Collected data
%%
/-! ## What a rule leaves at the lowered level -/

/-- The control registers a rule writes at the lowered level with task registers off: RIP, and RRA for `call` and `ret`
(R146, R147). -/
def ownControl : Instr → List Reg
  | .call _ | .ret => [.rip, .rra]
  | _ => [.rip]

theorem rip_mem_ownControl (i : Instr) : .rip ∈ ownControl i := by
  cases i <;> exact List.mem_cons_self

/-- Where the operation leaves a state, that state satisfies `P`. -/
structure Leaves (P : State → Prop) (c : Check State) : Prop where
  state : ∀ t, c = .ok t → P t

namespace Leaves

variable {α : Type} {P : State → Prop}

theorem of_ok {t : State} (h : P t) : Leaves P (.ok t) := ⟨fun _ e => by cases e; exact h⟩

theorem raise (k : FaultKind) (s : State) : Leaves P (raise k s) := ⟨fun _ e => (raise_ne_ok _ _ _ e).elim⟩

theorem bind {x : Check α} {f : α → Check State} (hf : ∀ a, x = .ok a → Leaves P (f a)) : Leaves P (x >>= f) := by
  refine ⟨fun t h => ?_⟩
  obtain ⟨a, ha, hfa⟩ := Check.bind_eq_ok.mp h
  exact (hf a ha).state t hfa

end Leaves

section Lowered

variable {s : State}

/-- A destination the lowered level may write is RSA or after it (R23). -/
theorem destOf_offset {id : Byte} {r : Reg} (hl : s.lowered = true) (h : destOf s id = .ok r) : 0x20 ≤ r.offset := by
  obtain ⟨-, hw⟩ := destOf_eq_ok.mp h
  by_contra hlt
  rw [canWrite_eq_false.mpr ⟨hl, by omega⟩] at hw
  cases hw

theorem ControlKept.set_rip (a : Word) : ControlKept [.rip] s (s.set .rip a) :=
  (ControlKept.refl _ s).then_set (.inl (by decide)) a

/-- A write to RSA or a later register, then to RIP. -/
theorem ControlKept.set_set_rip {r : Reg} (hr : 0x20 ≤ r.offset) (v a : Word) :
    ControlKept [.rip] s ((s.set r v).set .rip a) :=
  ((ControlKept.refl _ s).then_set (.inr hr) v).then_set (.inl (by decide)) a

theorem ControlKept.storeWord_set_rip (p : Nat) (v a : Word) : ControlKept [.rip] s ((s.storeWord p v).set .rip a) :=
  ((ControlKept.refl _ s).then_storeWord p v).then_set (.inl (by decide)) a

theorem copyTo_leaves (hl : s.lowered = true) (v : Word) (op2 : Operand) (next : Word) :
    Leaves (ControlKept [.rip] s) (copyTo v op2 next s) := by
  cases op2 with
  | reg id2 => exact .bind fun rb hb => .of_ok (.set_set_rip (destOf_offset hl hb) ..)
  | lit a => exact .bind fun p _ => .of_ok (.storeWord_set_rip ..)

theorem cpfEffect_leaves (hl : s.lowered = true) (op1 op2 : Operand) :
    Leaves (ControlKept [.rip] s) (cpfEffect op1 op2 s) := by
  refine .bind fun sa _ => ?_
  cases op2 with
  | reg id2 => exact .bind fun rb hb => .bind fun ps _ => .of_ok (.set_set_rip (destOf_offset hl hb) ..)
  | lit a2 => exact .bind fun ps _ => .bind fun pd _ => .of_ok (.storeWord_set_rip ..)

theorem cmpEffect_leaves (op1 op2 : Operand) : Leaves (ControlKept [.rip] s) (cmpEffect op1 op2 s) := by
  refine .bind fun a _ => .bind fun b _ => ?_
  split
  · exact .raise ..
  · exact .of_ok (.set_set_rip (by decide) ..)

theorem callEffect_leaves (op1 : Operand) : Leaves (ControlKept [.rip, .rra] s) (callEffect op1 s) :=
  .bind fun _ _ => .bind fun p _ => .of_ok
    ((((ControlKept.refl _ s).then_storeWord p _).then_set (.inl (by decide)) _).then_set (.inl (by decide)) _)

theorem retEffect_leaves : Leaves (ControlKept [.rip, .rra] s) (retEffect s) :=
  .bind fun _ _ => .of_ok (((ControlKept.refl _ s).then_set (.inl (by decide)) _).then_set (.inl (by decide)) _)

theorem arthEffect_leaves (hl : s.lowered = true) (op1 op2 : Operand) :
    Leaves (ControlKept [.rip] s) (arthEffect op1 op2 s) :=
  .bind fun _ _ => .bind fun _ _ => .bind fun _ hd => .bind fun _ _ => .bind fun _ ht =>
    .of_ok ((arithmetic_controlKept (destOf_offset hl hd) ht).then_set (.inl (by decide)) _)

/-- An inline vector is refused; any other is a bare jump (R195, R233). -/
theorem intrEffect_leaves (hl : s.lowered = true) (ht : s.taskRegs = false) (op1 : Operand) :
    Leaves (ControlKept [.rip] s) (intrEffect op1 s) := by
  refine .bind fun v _ => ?_
  split
  · rw [if_pos hl]
    exact .raise ..
  · unfold dispatchVectored
    split
    · exact .raise ..
    · split
      · exact .raise ..
      · rw [enter_taskRegs_off ((taskRegs_of_rst (State.get_set_ne s _ (by decide))).trans ht)]
        exact .of_ok ((ControlKept.set_rip _).then_set (.inl (by decide)) _)

theorem effect_leaves (hl : s.lowered = true) (ht : s.taskRegs = false) (i : Instr) :
    Leaves (ControlKept (ownControl i) s) (effect i s) := by
  cases i with
  | cpr op1 op2 => exact .bind fun _ _ => .bind fun _ _ => copyTo_leaves hl ..
  | cpl op1 op2 => exact .bind fun _ _ => copyTo_leaves hl ..
  | cpf op1 op2 => exact cpfEffect_leaves hl ..
  | cpx op1 op2 =>
    exact .bind fun _ _ => .bind fun _ _ => .bind fun _ _ => .bind fun _ _ => .bind fun _ _ =>
      .of_ok (.storeWord_set_rip ..)
  | cmp op1 op2 => exact cmpEffect_leaves ..
  | jmp op1 => exact .bind fun _ _ => .of_ok (.set_rip _)
  | call op1 => exact callEffect_leaves op1
  | ret => exact retEffect_leaves
  | arth op1 op2 => exact arthEffect_leaves hl ..
  | lgic op1 op2 =>
    exact .bind fun _ _ => .bind fun _ _ => .bind fun _ hd => .bind fun _ _ =>
      .of_ok (.set_set_rip (destOf_offset hl hd) ..)
  | intr op1 => exact intrEffect_leaves hl ht op1
  | rsv => exact .of_ok (.set_rip _)
  | nop => exact .of_ok (.set_rip _)
  | ltsk =>
    show Leaves _ (ltskEffect s)
    rw [ltskEffect, ht, if_neg Bool.false_ne_true]
    exact .of_ok (.set_rip _)

/-! ## The fault of an instruction at the lowered level -/

/-- A fault is raised before any control state is written, and is no MachineCheck (R108, R221). -/
theorem RuleFault.controlKept {i : Instr} {k : FaultKind} {t : State} (h : RuleFault i s k t) (hl : s.lowered = true)
    (ht : s.taskRegs = false) : k ≠ .machineCheck ∧ ControlKept [] s t := by
  cases h with
  | operandKind _ => exact ⟨nofun, .refl ..⟩
  | register _ => exact ⟨nofun, .refl ..⟩
  | privilege _ _ => exact ⟨nofun, .refl ..⟩
  | mode => exact ⟨nofun, .refl ..⟩
  | address hk hs => exact ⟨by rintro rfl; simp at hk, .of_sameButLatches hs⟩
  | divisor hk => exact ⟨by rintro rfl; simp at hk, .refl ..⟩
  | vector => exact ⟨nofun, .refl ..⟩
  | port => exact ⟨nofun, fun _ _ _ => rfl, rfl, rfl, rfl, rfl⟩
  | machineCheck _ hs => simp [hl, ht] at hs

theorem redirect_controlKept (k : FaultKind) (s : State) : ControlKept [.rip] s (redirect k s) := by
  unfold redirect
  split
  · exact .set_rip _
  · exact .terminate ..

/-- Taking a fault with task registers off writes RFF and RIP of the control state (R222). -/
theorem takeFault_controlKept {k : FaultKind} {t : State} (hk : k ≠ .machineCheck) (hs : s.taskRegs = false)
    (h : takeFault k s = .next t) : ControlKept [.rip, .rff] s t := by
  rw [takeFault_taskRegs_off hk hs] at h
  cases h
  have hflag : ControlKept [.rip, .rff] s (s.flagFault k) := (ControlKept.refl _ s).then_set (.inl (by decide)) _
  exact hflag.trans ((redirect_controlKept k _).mono (by decide))

/-- An answer with a next state is a rule that completes, or a fault taken. -/
theorem settle_next {c : Check State} {t : State} (h : settle c = .next t) :
    c = .ok t ∨ ∃ k u, c = .error (.raise k u) ∧ takeFault k u = .next t := by
  match c with
  | .ok u => cases h; exact .inl rfl
  | .error (.raise k u) => exact .inr ⟨k, u, rfl, h⟩
  | .error .hang => cases h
%%
» **Exercise objective**:
Extract every line from the one containing "exact .inl rfl" to the end of the entries, including both of those lines, exactly as given and with nothing added.

» **Response below**:
  | .ok u => cases h; exact .inl rfl
  | .error (.raise k u) => exact .inr ⟨k, u, rfl, h⟩
  | .error .hang => cases h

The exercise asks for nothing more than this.